Mine has L1 1.125MB, L2 6MB, L3 32MB.
It seems the optimal shard size based on the above is about 0.4MB ?

@Ole_Petter_Hansen - sure I’ll set it going now although I may not get checking it until tomorrow


#58

Ok @Ole_Petter_Hansen - here is the probit model:

time_in_ms order shards time_linear ratio
5,491 3 4 7,608 0.722
2,938 3 12 7,608 0.386
5,388 3 24 7,608 0.708
5,884 3 50 7,608 0.773
6,340 3 100 7,608 0.833
6,458 3 200 7,608 0.849
6,240 3 500 7,608 0.820
6,647 3 1,000 7,608 0.874
26,598 4 4 32,654 0.815
10,923 4 12 32,654 0.335
9,267 4 24 32,654 0.284
8,138 4 50 32,654 0.249
7,212 4 100 32,654 0.221
7,935 4 200 32,654 0.243
8,412 4 500 32,654 0.258
7,013 4 1,000 32,654 0.215
195,838 5 4 251,161 0.780
94,821 5 12 251,161 0.378
61,986 5 24 251,161 0.247
53,757 5 50 251,161 0.214
41,923 5 100 251,161 0.167
44,548 5 200 251,161 0.177
38,911 5 500 251,161 0.155
42,513 5 1,000 251,161 0.169

The data filesizes are order3 = 195kB, order4 = 1.9MB, order5 = 19.5MB.
So back of envelope calculation the most efficient shard size seems to be 19.5MB / 100 ~ 200kB for this model on my machine - unless I’m making horrific assumptions that is, which I surely am


#59

Your results in figures. Food for thought!

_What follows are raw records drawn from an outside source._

-- ==== Sys2Proof/Machine/State.lean ====
section
/-! DEFINITION. Machine/State.lean: the engine's state as plain data (spec/10_state.md), the host's port beside it, and
the state after reset (R39). -/
namespace Sys2Proof.Machine

/-- Why the machine stops with a fault: never. "The block has no traps, no exception vectors and no handlers. Every
command ends with one response word" (60_exceptions.md R250), and no table access can fault (20_memory.md R52); errors
are status codes in the response. So this type has no constructor: nothing raises a fault (safe; log entry 13). -/
inductive Fault where
  deriving DecidableEq, Repr

/-- Why an instruction has no meaning. -/
inductive Refusal where
  /-- Raised by an arm of exec whose instruction has not been given its meaning (safe). No arm does: every row of
  spec/opcode_table.json has its meaning. -/
  | notModelled (mnemonic : String)
  deriving DecidableEq, Repr

/-- The ten status codes; 0x0A..0xFF are "never produced" (60_exceptions.md R251). -/
inductive Status where
  | ok
  | unknownRotor
  | unknownReflector
  | invalidWiring
  | invalidRotorCount
  | invalidPair
  | conflictingPair
  | invalidSymbol
  | notConfigured
  | illegalCommand
  deriving DecidableEq, Repr

/-- `stg_plug_err`: the first plugboard pair's failure; the value 3 is never held (10_state.md R24). -/
inductive PlugErr where
  | none
  | invalidPair
  | conflictingPair
  deriving DecidableEq, Repr

/-- `stg_rot[k].kind` (10_state.md R33). -/
inductive RotorKind where
  | named
  | raw
  deriving DecidableEq, Repr

/-- `stg_refl_kind`; the value 3 is never held (10_state.md R34). -/
inductive ReflKind where
  | none
  | named
  | raw
  deriving DecidableEq, Repr

/-- A staged rotor (10_state.md R33). -/
structure StagedRotor where
  kind  : RotorKind
  name  : BitVec 3
  wire  : Wiring
  notch : Code
  ring  : Code
  pos   : Code
  deriving DecidableEq, Repr

/-- The active configuration, written only by a successful CFG_COMMIT (10_state.md section 4). -/
structure Active where
  /-- `ring[k]`, the ring offset of rotor k (R25). -/
  ring     : Vector Idx 3
  /-- `notch_en[k]` (R26). -/
  notchEn  : Vector Bool 3
  /-- `notch_idx[k]` (R26). -/
  notchIdx : Vector Idx 3
  /-- `fwd[k]`, the wiring of rotor k as indices (R27). -/
  fwd      : Vector Table 3
  /-- `bwd[k]`, its inverse (R27). -/
  bwd      : Vector Table 3
  /-- `refl` (R28). -/
  refl     : Table
  /-- `plug` (R29). -/
  plug     : Table
  deriving DecidableEq, Repr

/-- The staging area, the configuration of the next machine (10_state.md section 5 and R24). -/
structure Staging where
  /-- `stg_count`, 0..4, where 4 means "four or more" (R32). -/
  count    : Fin 5
  /-- `stg_rot[k]`: 0 left, 1 middle, 2 right (R33). -/
  rot      : Vector StagedRotor 3
  /-- `stg_refl_kind` (R34). -/
  reflKind : ReflKind
  /-- `stg_refl_name` (R34). -/
  reflName : BitVec 3
  /-- `stg_refl_wire` (R34). -/
  reflWire : Wiring
  /-- `stg_plug`, the plugboard under construction (R35). -/
  plug     : Table
  /-- `stg_plug_err` (R24). -/
  plugErr  : PlugErr
  /-- `wbuf`, the raw-wiring buffer (R36). -/
  wbuf     : Wiring
  deriving DecidableEq, Repr

/-- What the host can do to the block (70_reset_and_hazards.md R292). -/
inductive HostInput where
  /-- Present a command word. -/
  | command (w : Word)
  /-- Drive the reset input between commands (R280). -/
  | reset
  /-- Drive the reset input after word `w` was accepted and before its response was delivered (R280;
  93_implementation_defined.md U4). -/
  | resetInFlight (w : Word)
  deriving DecidableEq, Repr

/-- The engine and its host port. The first four fields are the spec's state (10_state.md); the last three are the
model's own (log entries 1, 2 and 6). -/
structure State where
  /-- `pos[0..2]`, the rotor positions (10_state.md R21). -/
  pos       : Vector Idx 3
  /-- `cfg_valid` (10_state.md R23). -/
  cfgValid  : Bool
  /-- The active configuration (10_state.md section 4). -/
  active    : Active
  /-- The staging area (10_state.md section 5). -/
  staging   : Staging
  /-- Host inputs presented and not yet accepted, oldest first: the command stream (10_state.md R20), held off until
  the engine is ready (70_reset_and_hazards.md R283). -/
  pending   : List HostInput
  /-- Response words delivered, oldest first: the observation of 70_reset_and_hazards.md R293. -/
  responses : List Word
  /-- Which free value is drawn next (Config.responseLost). -/
  freeCount : Nat
  deriving DecidableEq, Repr

/-- The identity table, `t[i] = i` (10_state.md R35). -/
def identityTable : Table := Vector.ofFn fun i => i

/-- All 26 entries 0x00 (10_state.md R33, R34, R36). -/
def blankWiring : Wiring := Vector.replicate 26 0#8

/-- A slot's value at reset and after CFG_CLEAR (10_state.md R33). -/
def StagedRotor.blank : StagedRotor :=
  { kind := .named, name := 0#3, wire := blankWiring, notch := 0#8, ring := 0#8, pos := 0#8 }

/-- The staging area at reset and after CFG_CLEAR (10_state.md R39, R32 to R36, R24). -/
def Staging.cleared : Staging :=
  { count := 0
    rot := Vector.replicate 3 StagedRotor.blank
    reflKind := .none
    reflName := 0#3
    reflWire := blankWiring
    plug := identityTable
    plugErr := .none
    wbuf := blankWiring }

/-- The active configuration at reset. The spec leaves it unspecified and unobservable (10_state.md R39): DESIGN
CHOICE, log entry 4. -/
def Active.atReset : Active :=
  { ring := Vector.replicate 3 0
    notchEn := Vector.replicate 3 false
    notchIdx := Vector.replicate 3 0
    fwd := Vector.replicate 3 identityTable
    bwd := Vector.replicate 3 identityTable
    refl := Vector.replicate 26 0
    plug := identityTable }

/-- The machine right after reset (10_state.md R39), with nothing presented and nothing answered. -/
def State.reset : State :=
  { pos := Vector.replicate 3 0
    cfgValid := false
    active := Active.atReset
    staging := Staging.cleared
    pending := []
    responses := []
    freeCount := 0 }

end Sys2Proof.Machine
end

Both models stops at speedup factor around 6, but comes faster for more complex model.



Edit:
Q1: Is the data size the limiting factor for speedups? Adding a few more orders of magnitude would send speedup ut towards #cores?

Q2: I tried above to test models with large trees. Can higher speedup factors be reached with smaller datasets when treesize is large (and shards>>n_cores…)


#60

What should be doable is that users provide very granular jobs (many shards) and in map rect we automatically schedule the right chunk size via some clever scheduler. This would make a good issue to keep track of the idea.